When she read the script for “Holland,” Nicole Kidman must have seen a little of “To Die For,” the dark comedy that was her big break, the movie that set her up for Hollywood fame, Oscars and all that went with that.
There’s a frustrated woman stuck in small town “provincial” life who glimpses a way out of that trap via a younger man, and dark twists that suggest what people will do to achieve their short term aims.
Her character Nancy Vandergroot may be a lot less mercenary and a tad more “Stepford Wives” in her kitschy life in a “Groundhog Day” city that’s all about its corny Olde Country roots. The similarites are obvious and give this film’s abrupt shifts in tone and stakes some justification, even if director Mimi Cave (“Fresh”) and screenwriter Andrew Sodroski (TV’s “Manhunt”) are anything but subtle in trying to pull those off.
Nancy is a high school “Life Management” (Home Ec) teacher, mother of a spoiled, just-turned-13 son, wife of a popular optometrist (Matthew Macfadyen) and one of those cornerstones who make life and the mundane priorities of it work in her small city.

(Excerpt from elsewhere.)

-- ==== Sys2Proof/Laws/State.lean ====
section
/-! SUPPORT. One lemma for each field that an update of the state, of a core or of a group leaves alone, and for the field that
it writes, so that no later proof unfolds a record update. -/

namespace Sys2Proof.Machine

She’s all about the tulips, the local windmill tourist attraction, the native Dutch costumes and the festivals celebrating the Netherlanders who settled the Holland, Michigan, back in the day.
But Nancy married into all this — the Dutch maid costume with wooden shoes that comes out periodically, speaking Dutch with husband Fred at the dinner table, the Dutch reserve and Dutch “community,” the feeling that “I get to wake up in the best place on Earth,” she narrates.
And even if she realizes that “Fred rescued me” from whatever life she was leading before, even if she accepts how her husband teaches their son (Jude Hill) about “dealing” with women supposedly behind her back — Obsessive? Highly strung? “This is how women are.” — Nancy knows there’s got to be more to life than community pancake breakfasts and knowing the best place to get bitterballen in Holland, Michigan.
Her one confidante at school is the “new” shop teacher, Dave (Gale Garcia Bernal). But their friendship takes a turn when Nancy turns her hyper-focused attention on the latest “little mystery” she’s determined to “investigate.”
Fred takes an awful lot of weekend “junkets” for an optometrist. Credit cards she’s never seen, that parking ticket crumpled in his pants pocket to a town she’s sure he never mentioned visiting, that secret stash of Polaroid film she finds hidden in the vast model railroad complex he and son Harry are building in a workshop out back suggest Harry’s up to something.
With the usually-guarded Dave as her accomplice, Nancy starts sniffing around.
“Sometimes in life, you’ve just gotta follow the clues, no matter where they take you.”
As the mystery deepens, the woman determined to uncover her husband’s affair starts having one of her own.
The script takes an abrupt turn from light and kitschy to something darker, even as it throws fresh tropes at the wall to see what sticks.
The movie is set in the year 2000 and tries to wring humor out of the dated cell phones and limited nature of the Internet. Dave is Latino, and gets a taste of small town bigotry from a (probable) child-beating single parent. Nancy’s connection to the community doesn’t seem to include “real” friends, just cozy acquaintances with kids the same age, and she accepts the more helpful than fulfilling nature of the relationships that provides.
The cartoonish “investigation” stunts are straight out of 2477 earlier thrillers, and don’t offer anything that’s new or suspenseful or funny.
Kidman is committed and on pointe, as always, as are Macfadyen and Bernal. But their world is myopic (no outside characters of interest) and the situations they find themselves in are trite right up to the moment they aren’t.
The stakes are abruptly raised. “Darkly funny” settles into simply “dark,” much to the picture’s third act detriment.
A parade, a smattering of Dutch food and Dutch phrasing, a little dance demonstration and a tour of the windmill is all the “local color” the writer and director reach for, none of it connected to any sort of insights into this sort of town and the culture it clings to and the situation Nancy and Dave find themselves stumbling into.
It’s watchable and maintains just enough interest to get us to the end. But “Holland” never rises above featherweight, an incomplete “Dutch Treat” that is nothing “To Die For.”
Rating: R, sexual situations, violence, profanity
Cast: Nicole Kidman, Matthew Macfadyen and Gael Garcia Bernal
Credits: Directed by Mimi Cave, scripted by
Andrew Sodroski. An MGM/Amazon Prime release.